So I assure you if you happen to hit the max with prodiamine you aren't messing anything up. In fact, I don't think you can get a years worth of protection if you do not hit the max. Manufacturer testing to put this product to market on residential turf by design has a margin of error associated with its max rate, and the label rate is at the bottom of that margin.


----------



## Smokindog (Jun 20, 2018)

I use dithiopyr in granular form. I can't find anything on maximum applications for granular but for liquid it's pretty uniformly stated like this label which implies to me 3 full strength applications per year can be made.


Do not apply more than 0.73 oz of Quali-Pro Dithiopyr 2L per 1,000 sq ft (2 pints per acre) per application.

Do not apply more than 2.2 oz of Quali-Pro Dithiopyr 2L per 1,000 sq ft (6 pints per acre) per year using split or sequential applications.

EDIT/UPDATE - 
I did find a label form a 0.10% Lesco granular that also implies 3 full applications per year!


This product may be applied as a single application, as a split application, or as a
sequential application for crabgrass control in the spring, summer, or fall.
DO NOT apply more than 11.47 lb of this product per 1,000 sq ft per application, and no
more than 34.41 lb of this product per 1,000 sq ft per year.


----------



## Colonel K0rn (Jul 4, 2017)

Movingshrub said:


> Just throw down one application before Halloween. Prodiamine and simazine. Done. I'd suggest monument as well but most people don't want to pay for it.

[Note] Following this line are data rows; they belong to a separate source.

-- ==== Sys2Proof/Laws/Console.lean ====
section
/-! SUPPORT. The console operations: what each leaves alone. -/

namespace Sys2Proof.Machine

@[simp] theorem Console.write_output (c : Console) (bs : List Byte) : (c.write bs).output = c.output ++ bs := rfl
@[simp] theorem Console.write_pending (c : Console) (bs : List Byte) : (c.write bs).pending = c.pending := rfl
@[simp] theorem Console.write_arrivals (c : Console) (bs : List Byte) : (c.write bs).arrivals = c.arrivals := rfl
@[simp] theorem Console.write_tail (c : Console) (bs : List Byte) : (c.write bs).tail = c.tail := rfl

@[simp] theorem Console.write_feed (c : Console) (bs : List Byte) : (c.write bs).feed = c.feed := rfl

@[simp] theorem Console.takeFeed_output (c : Console) : c.takeFeed.output = c.output := by
  unfold Console.takeFeed; split <;> rfl

/-- A console without a feed stays as it is. -/
theorem Console.takeFeed_none {c : Console} (h : c.feed = none) : c.takeFeed = c := by
  simp [Console.takeFeed, h]

/-- What the start of a step makes of a console with a feed. -/
theorem Console.takeFeed_some {c : Console} {n : Nat} (h : c.feed = some n) :
    c.takeFeed = { c with
      pending := c.pending ++ c.standing
      arrivals := c.arrivals ++ (Config.consoleInput n).1
      tail := (Config.consoleInput n).2
      feed := some (n + 1) } := by
  simp [Console.takeFeed, h]

@[simp] theorem Console.tick_feed (c : Console) : c.tick.feed = c.feed := by
  unfold Console.tick; split <;> rfl

@[simp] theorem Console.tick_output (c : Console) : c.tick.output = c.output := by
  unfold Console.tick; split <;> rfl

@[simp] theorem Console.tick_tail (c : Console) : c.tick.tail = c.tail := by
  unfold Console.tick; split <;> rfl

@[simp] theorem Console.available_snd (c : Console) : c.available.2 = c.tick := rfl
@[simp] theorem Console.available_fst (c : Console) : c.available.1 = c.tick.ready := rfl

/-- A query consumes no character. -/
theorem Console.tick_charsLeft (c : Console) : c.tick.charsLeft = c.charsLeft := by
  unfold Console.tick
  split
  · rfl
  · next h => simp [Console.charsLeft, h]; omega

/-- `ConsoleRead` changes neither the output, nor the tail of the schedule, nor the feed. -/
theorem Console.read_output {c c' : Console} {b : Byte} (h : c.read = some (b, c')) :
    c'.output = c.output ∧ c'.tail = c.tail ∧ c'.feed = c.feed := by
  unfold Console.read at h
  split at h
  · cases h; exact ⟨rfl, rfl, rfl⟩
  · simp only [Option.map_eq_some_iff, Prod.mk.injEq] at h
    obtain ⟨_, _, _, rfl⟩ := h
    exact ⟨rfl, rfl, rfl⟩

@[simp] theorem Console.write_charsLeft (c : Console) (bs : List Byte) : (c.write bs).charsLeft = c.charsLeft := rfl

theorem Console.write_write (c : Console) (bs cs : List Byte) : (c.write bs).write cs = c.write (bs ++ cs) := by
  simp [Console.write]

theorem Console.nextArrival_length {arrivals : List (List Byte)} {tail : Option Byte} {b : Byte} {bs : List Byte}
    {rest : List (List Byte)} (h : Console.nextArrival arrivals tail = some (b, bs, rest)) :
    bs.length + (rest.map List.length).sum ≤ (arrivals.map List.length).sum := by
  induction arrivals with
  | nil =>
    simp only [Console.nextArrival, Option.map_eq_some_iff, Prod.mk.injEq] at h
    obtain ⟨_, _, _, rfl, rfl⟩ := h
    simp
  | cons batch batches ih =>
    cases batch with
    | nil => simpa using ih h
    | cons c cs => cases h; simp

/-- `ConsoleRead` does not add to the characters left. -/
theorem Console.read_charsLeft {c c' : Console} {b : Byte} (h : c.read = some (b, c')) : c'.charsLeft ≤ c.charsLeft := by
  unfold Console.read at h
  split at h
  · next hp => cases h; simp [Console.charsLeft, hp]
  · next hp =>
    simp only [Option.map_eq_some_iff, Prod.mk.injEq] at h
    obtain ⟨⟨_, bs, rest⟩, ha, _, rfl⟩ := h
    simpa [Console.charsLeft, hp] using Console.nextArrival_length ha

/-- `ConsoleRead` with a character pending takes one. -/
theorem Console.read_pending_charsLeft {c c' : Console} {b : Byte} (hp : c.pending ≠ []) (h : c.read = some (b, c')) :
    c'.charsLeft + 1 = c.charsLeft := by
  unfold Console.read at h
  split at h
  · next hc => cases h; simp [Console.charsLeft, hc]; omega
  · next hc => exact absurd hc hp

/-- Where a character is available, `ConsoleRead` returns at once. -/
theorem Console.read_of_ready {c : Console} (h : c.ready = true) : ∃ b c', c.read = some (b, c') := by
  unfold Console.read
  split
  · exact ⟨_, _, rfl⟩
  · next hp =>
    simp [Console.ready, hp] at h
    obtain ⟨h1, h2⟩ := h
    obtain ⟨b, hb⟩ := Option.isSome_iff_exists.mp h2
    simp [h1, hb, Console.nextArrival]

/-- `b` is the next character and is available now: it is the oldest pending one, or the tail supplies it. -/
def Console.Offers (b : Byte) (c : Console) : Prop :=
  c.pending.head? = some b ∨ (c.pending = [] ∧ c.arrivals = [] ∧ c.tail = some b)

/-- A query leaves the character that is on offer. -/
theorem Console.Offers.tick {b : Byte} {c : Console} (h : c.Offers b) : c.tick.Offers b := by
  unfold Console.tick
  split
  · exact h
  · next e =>
    simp only [Console.Offers, e, reduceCtorEq, false_and, and_false, or_false] at h
    exact .inl (by simp [h])

/-- The start of a step leaves the character that is on offer (R32). -/
theorem Console.Offers.takeFeed {b : Byte} {c : Console} (h : c.Offers b) : c.takeFeed.Offers b := by
  cases hf : c.feed with
  | none => rwa [Console.takeFeed_none hf]
  | some n =>
    rw [Console.takeFeed_some hf]
    rcases h with h | ⟨hp, ha, ht⟩
    · exact .inl (by simp [h])
    · exact .inl (by simp [Console.standing, hp, ha, ht])

end Sys2Proof.Machine
end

I'm with Mr. Shrub on this. I'll be using prodiamine & simazine and then following up in November with Monument. I will not have a repeat of this past winter's poa problem. I've got pictures to show how lush and green my yard was at that time.


----------



## Movingshrub (Jun 12, 2017)

Colonel K0rn said:


> Movingshrub said:
> 
> 
> > Just throw down one application before Halloween. Prodiamine and simazine. Done. I'd suggest monument as well but most people don't want to pay for it.
> ...


That three legged syngenta combo works A-mazng. Don't forget the NIS with the surfactant. The only place I found poa was areas where I couldn't spray easily; behind HVAC unit for sample or where leaves were collecting. For my 1/3rd of an acre yard, I found just a few poa annua plants all season.


----------